Efficient \((\delta, \gamma)\)-Pattern-Matching with Don’t Cares

Yoan José Pinzén Ardila1, Manolis Christodoulakis2, Costas S. Tliopoulos2, Manal Mohamed2
1National University of Colombia Department of System Engineering and Industrial Engineering Ciudad Universitaria – Bogoté D.C.- Colombia Avenida Carrera 30 No 45-03
2King’s College London, Department of Computer Science, London WC2R 2LS, UK

Abstract

Here we consider string matching problems that arise naturally in applications to music retrieval.

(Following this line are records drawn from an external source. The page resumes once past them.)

-- ==== Sys2Proof/WellFormed.lean ====
section
/-! DEFINITION. Which terms of `Instr` stand for an operation word: the addressing categories (30_encoding.md R120),
the set each instruction allows (R121, R106), and the restrictions of R126 and R127. -/

namespace Sys2Proof

/-- Category `data` (R120): every mode but `An`. -/
def Ea.isData : Ea → Bool
  | .an _ => false
  | .dn _ | .ind _ | .post _ | .pre _ | .disp _ _ | .idx _ _ | .absW _ | .absL _ | .pcDisp _ | .pcIdx _ | .imm _ => true

/-- Category `control` (R120). -/
def Ea.isControl : Ea → Bool
  | .ind _ | .disp _ _ | .idx _ _ | .absW _ | .absL _ | .pcDisp _ | .pcIdx _ => true
  | .dn _ | .an _ | .post _ | .pre _ | .imm _ => false

/-- Category `alterable` (R120). -/
def Ea.isAlterable : Ea → Bool
  | .dn _ | .an _ | .ind _ | .post _ | .pre _ | .disp _ _ | .idx _ _ | .absW _ | .absL _ => true
  | .pcDisp _ | .pcIdx _ | .imm _ => false

/-- `data_alterable` (R120). -/
def Ea.isDataAlterable (ea : Ea) : Bool := ea.isAlterable && ea.isData

/-- `memory_alterable` (R120): `alterable` without `Dn`, `An`. -/
def Ea.isMemoryAlterable : Ea → Bool
  | .ind _ | .post _ | .pre _ | .disp _ _ | .idx _ _ | .absW _ | .absL _ => true
  | .dn _ | .an _ | .pcDisp _ | .pcIdx _ | .imm _ => false

/-- `data_not_imm` (R120). -/
def Ea.isDataNotImm : Ea → Bool
  | .dn _ | .ind _ | .post _ | .pre _ | .disp _ _ | .idx _ _ | .absW _ | .absL _ | .pcDisp _ | .pcIdx _ => true
  | .an _ | .imm _ => false

/-- `movem_to_mem` (R120): `control_alterable` plus `-(An)`. -/
def Ea.isMovemToMem : Ea → Bool
  | .ind _ | .pre _ | .disp _ _ | .idx _ _ | .absW _ | .absL _ => true
  | .dn _ | .an _ | .post _ | .pcDisp _ | .pcIdx _ | .imm _ => false

/-- `movem_to_reg` (R120): `control` plus `(An)+`. -/
def Ea.isMovemToReg : Ea → Bool
  | .ind _ | .post _ | .disp _ _ | .idx _ _ | .absW _ | .absL _ | .pcDisp _ | .pcIdx _ => true
  | .dn _ | .an _ | .pre _ | .imm _ => false

/-- An address register is no byte operand (R106), and immediate data has the operand size (R117). -/
def Ea.fits (ea : Ea) (sz : Size) : Bool :=
  match ea with
  | .an _ => sz != .b
  | .imm v => v.size == sz
  | .dn _ | .ind _ | .post _ | .pre _ | .disp _ _ | .idx _ _ | .absW _ | .absL _ | .pcDisp _ | .pcIdx _ => true

/-- A byte displacement in the operation word is not zero: zero selects the word form (46_program_control.md R290). -/
def BranchDisp.wellFormed : BranchDisp → Bool
  | .byte d => d != 0
  | .word _ => true

/-- Bcc has no conditions T and F: their fields are BRA and BSR (30_encoding.md R127). -/
def Cond.isBranch : Cond → Bool
  | .t | .f => false
  | .hi | .ls | .cc | .cs | .ne | .eq | .vc | .vs | .pl | .mi | .ge | .lt | .gt | .le => true

/-- The term stands for an operation word and its extension words (30_encoding.md R121). -/
def Instr.wellFormed : Instr → Bool
  | .oriToCcr _ | .oriToSr _ | .andiToCcr _ | .andiToSr _ | .eoriToCcr _ | .eoriToSr _ => true
  | .ori _ ea | .andi _ ea | .eori _ ea | .subi _ ea | .addi _ ea | .cmpi _ ea => ea.isDataAlterable
  | .btstStatic _ ea => ea.isDataNotImm
  | .btstDynamic _ ea => ea.isData && ea.fits .b
  | .bchgStatic _ ea | .bchgDynamic _ ea | .bclrStatic _ ea | .bclrDynamic _ ea
  | .bsetStatic _ ea | .bsetDynamic _ ea => ea.isDataAlterable
  | .movepToRegW _ _ _ | .movepToRegL _ _ _ | .movepToMemW _ _ _ | .movepToMemL _ _ _ => true
  | .moveB src dst => src.fits .b && dst.isDataAlterable
  | .moveW src dst => src.fits .w && dst.isDataAlterable
  | .moveaW src _ => src.fits .w
  | .moveL src dst => src.fits .l && dst.isDataAlterable
  | .moveaL src _ => src.fits .l
  | .negx _ ea | .clr _ ea | .neg _ ea | .notEa _ ea | .tst _ ea => ea.isDataAlterable
  | .moveFromSr ea => ea.isDataAlterable
  | .chk ea _ => ea.isData && ea.fits .w
  | .lea ea _ => ea.isControl
  | .moveToCcr ea => ea.isData && ea.fits .w
  | .moveToSr ea => ea.isData && ea.fits .w
  | .nbcd ea => ea.isDataAlterable
  | .swap _ => true
  | .pea ea => ea.isControl
  | .extW _ | .extL _ => true
  | .movemToMem _ _ ea => ea.isMovemToMem
  | .tas ea => ea.isDataAlterable
  | .illegal | .illegal4AFA | .illegal4AFB => true
  | .movemToReg _ _ ea => ea.isMovemToReg
  | .trap _ | .link _ _ | .unlk _ | .moveToUsp _ | .moveFromUsp _ => true
  | .reset | .nop | .stop _ | .rte | .rts | .trapv | .rtr => true
  | .jsr ea | .jmp ea => ea.isControl
  | .addq _ sz ea | .subq _ sz ea => ea.isAlterable && ea.fits sz
  | .scc _ ea => ea.isDataAlterable
  | .dbcc _ _ _ => true
  | .bra d | .bsr d => d.wellFormed
  | .bcc c d => c.isBranch && d.wellFormed
  | .moveq _ _ => true
  | .orToDn sz ea _ | .andToDn sz ea _ => ea.isData && ea.fits sz
  | .orToMem _ _ ea | .andToMem _ _ ea | .subToMem _ _ ea | .addToMem _ _ ea => ea.isMemoryAlterable
  | .divu ea _ | .divs ea _ | .mulu ea _ | .muls ea _ => ea.isData && ea.fits .w
  | .sbcdReg _ _ | .sbcdMem _ _ | .abcdReg _ _ | .abcdMem _ _ => true
  | .subToDn sz ea _ | .addToDn sz ea _ | .cmp sz ea _ => ea.fits sz
  | .subaW ea _ | .addaW ea _ | .cmpaW ea _ => ea.fits .w
  | .subaL ea _ | .addaL ea _ | .cmpaL ea _ => ea.fits .l
  | .subxReg _ _ _ | .subxMem _ _ _ | .addxReg _ _ _ | .addxMem _ _ _ | .cmpm _ _ _ => true
  | .lineA _ | .lineF _ => true
  | .eor _ _ ea => ea.isDataAlterable
  | .exgDD _ _ | .exgAA _ _ | .exgDA _ _ => true
  | .asrMem ea | .aslMem ea | .lsrMem ea | .lslMem ea
  | .roxrMem ea | .roxlMem ea | .rorMem ea | .rolMem ea => ea.isMemoryAlterable
  | .asrImm _ _ _ | .asrReg _ _ _ | .aslImm _ _ _ | .aslReg _ _ _
  | .lsrImm _ _ _ | .lsrReg _ _ _ | .lslImm _ _ _ | .lslReg _ _ _
  | .roxrImm _ _ _ | .roxrReg _ _ _ | .roxlImm _ _ _ | .roxlReg _ _ _
  | .rorImm _ _ _ | .rorReg _ _ _ | .rolImm _ _ _ | .rolReg _ _ _ => true

end Sys2Proof
end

The \( \delta \)-Matching problem calculates, for a given text \( T_{1..n} \) and a pattern \( P_{1..m} \) on an alphabet of integers, the list of all indices \( \mathcal{I}_\delta = \{1 \leq i \leq n-m+1 : \max_{j=1}^m \{|P_j – T_{i+j-1}| \leq \delta\}\} \). The \( \gamma \)-Matching problem computes, for given \( T \) and \( P \), the list of all indices \( \mathcal{I}_\gamma = \{1 \leq i \leq n-m+1 : \sum_{j=1}^m |P_j – T_{i+j-1}| \leq \gamma\} \). In this paper, we extend the current result on the different matching problems to handle the presence of “\emph{don’t care}” symbols. We present efficient algorithms that calculate \( \mathcal{I}_\delta \), \( \mathcal{I}_\gamma \), and \( \mathcal{I}_{(\delta,\gamma)} = \mathcal{I}_\delta \cap \mathcal{I}_\gamma \) for pattern \( P \) with occurrences of “don’t cares”.

Keywords: 5-matching; -y-matching; wildcard matching; music in- formation retrieval.